▸ **TASK TO CARRY OUT**:
Go through the records, and copy each line in which the string "decodeRowC" is present.

▸ **GIVEN RECORDS**:
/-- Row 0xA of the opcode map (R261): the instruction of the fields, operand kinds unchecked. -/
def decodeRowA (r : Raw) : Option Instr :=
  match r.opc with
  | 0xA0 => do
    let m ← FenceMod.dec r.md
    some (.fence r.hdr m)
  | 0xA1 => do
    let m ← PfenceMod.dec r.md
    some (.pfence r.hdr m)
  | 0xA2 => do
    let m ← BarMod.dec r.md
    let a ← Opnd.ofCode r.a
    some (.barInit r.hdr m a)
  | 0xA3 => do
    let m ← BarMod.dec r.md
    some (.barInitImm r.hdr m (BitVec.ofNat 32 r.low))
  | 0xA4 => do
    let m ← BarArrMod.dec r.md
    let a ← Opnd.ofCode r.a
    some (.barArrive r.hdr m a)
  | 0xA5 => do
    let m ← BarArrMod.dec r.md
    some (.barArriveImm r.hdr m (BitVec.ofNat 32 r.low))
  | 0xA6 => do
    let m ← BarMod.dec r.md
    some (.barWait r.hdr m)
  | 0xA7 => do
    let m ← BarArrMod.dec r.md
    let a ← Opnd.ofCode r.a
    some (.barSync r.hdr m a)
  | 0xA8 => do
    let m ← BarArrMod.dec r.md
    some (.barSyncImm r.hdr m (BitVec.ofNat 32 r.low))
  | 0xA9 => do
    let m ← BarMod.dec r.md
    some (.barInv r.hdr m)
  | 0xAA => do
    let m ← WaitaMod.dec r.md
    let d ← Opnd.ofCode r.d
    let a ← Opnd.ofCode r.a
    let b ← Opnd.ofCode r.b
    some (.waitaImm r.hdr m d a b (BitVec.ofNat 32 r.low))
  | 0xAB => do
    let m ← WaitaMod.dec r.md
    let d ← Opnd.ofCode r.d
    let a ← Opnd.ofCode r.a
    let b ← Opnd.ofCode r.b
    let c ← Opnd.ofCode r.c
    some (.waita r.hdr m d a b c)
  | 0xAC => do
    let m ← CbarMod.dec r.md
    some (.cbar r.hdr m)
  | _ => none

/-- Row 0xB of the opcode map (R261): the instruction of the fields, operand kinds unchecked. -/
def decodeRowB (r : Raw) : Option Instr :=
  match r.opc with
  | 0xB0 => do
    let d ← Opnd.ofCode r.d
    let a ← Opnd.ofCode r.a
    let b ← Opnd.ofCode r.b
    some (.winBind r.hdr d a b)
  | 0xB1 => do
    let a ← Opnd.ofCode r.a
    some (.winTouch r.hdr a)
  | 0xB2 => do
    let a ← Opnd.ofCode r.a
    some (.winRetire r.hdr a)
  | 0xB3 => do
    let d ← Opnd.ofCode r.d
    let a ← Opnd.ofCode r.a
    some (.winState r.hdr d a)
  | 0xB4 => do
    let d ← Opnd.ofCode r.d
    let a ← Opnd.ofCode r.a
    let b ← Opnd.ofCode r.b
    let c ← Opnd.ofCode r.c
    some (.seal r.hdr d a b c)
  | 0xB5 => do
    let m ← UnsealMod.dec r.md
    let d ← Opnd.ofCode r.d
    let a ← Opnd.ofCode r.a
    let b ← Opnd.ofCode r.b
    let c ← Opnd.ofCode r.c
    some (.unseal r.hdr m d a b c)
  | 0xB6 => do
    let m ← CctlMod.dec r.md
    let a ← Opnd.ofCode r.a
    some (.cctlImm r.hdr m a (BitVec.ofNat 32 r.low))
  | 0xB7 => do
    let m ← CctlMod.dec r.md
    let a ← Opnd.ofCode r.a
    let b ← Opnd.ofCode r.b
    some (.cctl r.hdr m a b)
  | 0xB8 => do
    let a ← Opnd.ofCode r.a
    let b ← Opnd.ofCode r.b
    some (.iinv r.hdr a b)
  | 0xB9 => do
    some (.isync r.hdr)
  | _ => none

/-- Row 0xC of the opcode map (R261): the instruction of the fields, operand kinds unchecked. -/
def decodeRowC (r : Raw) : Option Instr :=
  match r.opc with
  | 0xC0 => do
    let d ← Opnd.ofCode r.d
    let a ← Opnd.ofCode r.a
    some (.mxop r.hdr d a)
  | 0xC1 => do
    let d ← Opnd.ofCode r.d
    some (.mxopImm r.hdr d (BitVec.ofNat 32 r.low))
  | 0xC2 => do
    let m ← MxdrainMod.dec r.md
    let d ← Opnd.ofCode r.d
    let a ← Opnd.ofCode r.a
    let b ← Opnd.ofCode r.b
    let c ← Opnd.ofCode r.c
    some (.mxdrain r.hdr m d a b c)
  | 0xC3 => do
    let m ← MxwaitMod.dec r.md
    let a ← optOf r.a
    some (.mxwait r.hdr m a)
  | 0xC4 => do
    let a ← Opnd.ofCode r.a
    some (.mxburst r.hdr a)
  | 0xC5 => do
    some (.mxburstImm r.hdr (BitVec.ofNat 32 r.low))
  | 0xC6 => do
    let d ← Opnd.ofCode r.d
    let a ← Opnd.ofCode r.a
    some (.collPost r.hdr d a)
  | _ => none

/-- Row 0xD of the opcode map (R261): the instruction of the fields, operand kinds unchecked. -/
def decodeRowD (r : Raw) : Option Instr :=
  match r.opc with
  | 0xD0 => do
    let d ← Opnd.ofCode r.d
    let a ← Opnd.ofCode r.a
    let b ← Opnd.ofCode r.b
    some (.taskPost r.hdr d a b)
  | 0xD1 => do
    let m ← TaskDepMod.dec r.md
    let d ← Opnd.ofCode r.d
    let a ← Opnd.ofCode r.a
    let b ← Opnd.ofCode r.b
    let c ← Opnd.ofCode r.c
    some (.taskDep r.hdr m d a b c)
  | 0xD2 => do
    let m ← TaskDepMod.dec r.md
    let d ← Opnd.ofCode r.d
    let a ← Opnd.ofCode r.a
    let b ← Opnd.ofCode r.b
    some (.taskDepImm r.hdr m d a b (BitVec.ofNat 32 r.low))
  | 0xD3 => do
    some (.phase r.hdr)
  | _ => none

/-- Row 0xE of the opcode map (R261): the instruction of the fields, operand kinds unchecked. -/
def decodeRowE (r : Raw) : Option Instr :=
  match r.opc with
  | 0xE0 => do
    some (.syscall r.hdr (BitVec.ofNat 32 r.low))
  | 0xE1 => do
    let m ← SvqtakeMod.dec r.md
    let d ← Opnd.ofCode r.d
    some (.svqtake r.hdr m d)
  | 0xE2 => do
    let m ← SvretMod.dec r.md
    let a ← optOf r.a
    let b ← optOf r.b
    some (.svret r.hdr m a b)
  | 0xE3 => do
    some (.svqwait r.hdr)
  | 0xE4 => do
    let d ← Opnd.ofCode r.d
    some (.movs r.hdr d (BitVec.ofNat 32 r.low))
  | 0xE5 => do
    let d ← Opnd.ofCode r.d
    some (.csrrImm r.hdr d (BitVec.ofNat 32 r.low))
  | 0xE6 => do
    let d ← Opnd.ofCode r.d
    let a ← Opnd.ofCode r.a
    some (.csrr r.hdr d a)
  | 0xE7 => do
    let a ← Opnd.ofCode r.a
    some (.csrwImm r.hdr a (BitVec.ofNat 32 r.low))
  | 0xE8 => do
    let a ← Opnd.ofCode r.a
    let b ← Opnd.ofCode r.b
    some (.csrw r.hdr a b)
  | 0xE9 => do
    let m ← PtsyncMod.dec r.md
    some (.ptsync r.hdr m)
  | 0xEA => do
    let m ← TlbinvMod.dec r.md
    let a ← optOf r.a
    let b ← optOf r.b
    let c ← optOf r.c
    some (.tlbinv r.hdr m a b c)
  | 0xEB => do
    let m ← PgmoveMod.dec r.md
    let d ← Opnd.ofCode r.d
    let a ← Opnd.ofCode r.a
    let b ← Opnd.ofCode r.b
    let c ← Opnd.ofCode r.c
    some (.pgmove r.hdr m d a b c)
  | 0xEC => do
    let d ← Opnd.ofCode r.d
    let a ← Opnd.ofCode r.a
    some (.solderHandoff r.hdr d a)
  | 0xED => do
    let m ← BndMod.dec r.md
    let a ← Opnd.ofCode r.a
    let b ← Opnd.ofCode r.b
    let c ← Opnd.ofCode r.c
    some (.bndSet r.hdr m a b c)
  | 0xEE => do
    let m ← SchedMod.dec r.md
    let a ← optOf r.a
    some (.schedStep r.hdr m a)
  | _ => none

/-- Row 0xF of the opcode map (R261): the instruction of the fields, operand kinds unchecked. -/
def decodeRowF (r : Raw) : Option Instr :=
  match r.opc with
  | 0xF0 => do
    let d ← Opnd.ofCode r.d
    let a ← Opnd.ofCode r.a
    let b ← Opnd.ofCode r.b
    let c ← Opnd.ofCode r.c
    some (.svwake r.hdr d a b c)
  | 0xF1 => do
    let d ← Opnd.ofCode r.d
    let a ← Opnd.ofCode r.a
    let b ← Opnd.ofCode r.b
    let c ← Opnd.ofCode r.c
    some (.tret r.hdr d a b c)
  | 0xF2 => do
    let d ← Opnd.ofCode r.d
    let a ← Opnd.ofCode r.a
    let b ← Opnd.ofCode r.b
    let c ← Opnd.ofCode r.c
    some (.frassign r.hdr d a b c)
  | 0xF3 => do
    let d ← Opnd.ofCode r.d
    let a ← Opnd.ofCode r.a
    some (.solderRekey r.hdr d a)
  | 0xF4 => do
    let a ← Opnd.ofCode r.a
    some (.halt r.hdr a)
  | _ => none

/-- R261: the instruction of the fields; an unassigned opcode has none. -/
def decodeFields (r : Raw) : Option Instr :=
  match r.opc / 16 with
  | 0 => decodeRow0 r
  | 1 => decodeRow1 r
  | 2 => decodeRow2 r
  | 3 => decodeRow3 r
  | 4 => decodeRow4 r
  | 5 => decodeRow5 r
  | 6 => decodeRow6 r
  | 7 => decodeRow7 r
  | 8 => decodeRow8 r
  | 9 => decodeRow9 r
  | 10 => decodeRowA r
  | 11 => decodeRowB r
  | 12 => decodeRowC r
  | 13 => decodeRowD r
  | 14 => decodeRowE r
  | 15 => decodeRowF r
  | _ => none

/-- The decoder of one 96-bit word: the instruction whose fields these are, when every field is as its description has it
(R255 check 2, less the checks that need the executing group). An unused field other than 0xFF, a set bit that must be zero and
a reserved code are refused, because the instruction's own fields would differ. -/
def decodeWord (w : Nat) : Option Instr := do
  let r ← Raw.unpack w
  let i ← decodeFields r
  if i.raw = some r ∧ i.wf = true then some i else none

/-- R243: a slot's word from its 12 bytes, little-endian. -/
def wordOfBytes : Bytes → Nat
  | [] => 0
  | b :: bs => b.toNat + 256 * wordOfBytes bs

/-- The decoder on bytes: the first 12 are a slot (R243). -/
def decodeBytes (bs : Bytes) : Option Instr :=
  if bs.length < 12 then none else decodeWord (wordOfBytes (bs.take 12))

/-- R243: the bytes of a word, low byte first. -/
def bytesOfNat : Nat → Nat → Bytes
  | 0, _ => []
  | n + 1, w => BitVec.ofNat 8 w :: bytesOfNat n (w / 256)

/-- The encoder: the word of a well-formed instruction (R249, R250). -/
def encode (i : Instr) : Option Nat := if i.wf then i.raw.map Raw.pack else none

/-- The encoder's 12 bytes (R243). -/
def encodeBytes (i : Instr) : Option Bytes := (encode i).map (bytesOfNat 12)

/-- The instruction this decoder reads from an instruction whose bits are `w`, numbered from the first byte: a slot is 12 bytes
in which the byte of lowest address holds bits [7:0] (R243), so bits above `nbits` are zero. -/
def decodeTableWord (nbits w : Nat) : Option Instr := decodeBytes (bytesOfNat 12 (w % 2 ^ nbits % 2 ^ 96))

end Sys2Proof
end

▸ **TASK OUTPUT**:
def decodeRowC (r : Raw) : Option Instr :=
  | 12 => decodeRowC r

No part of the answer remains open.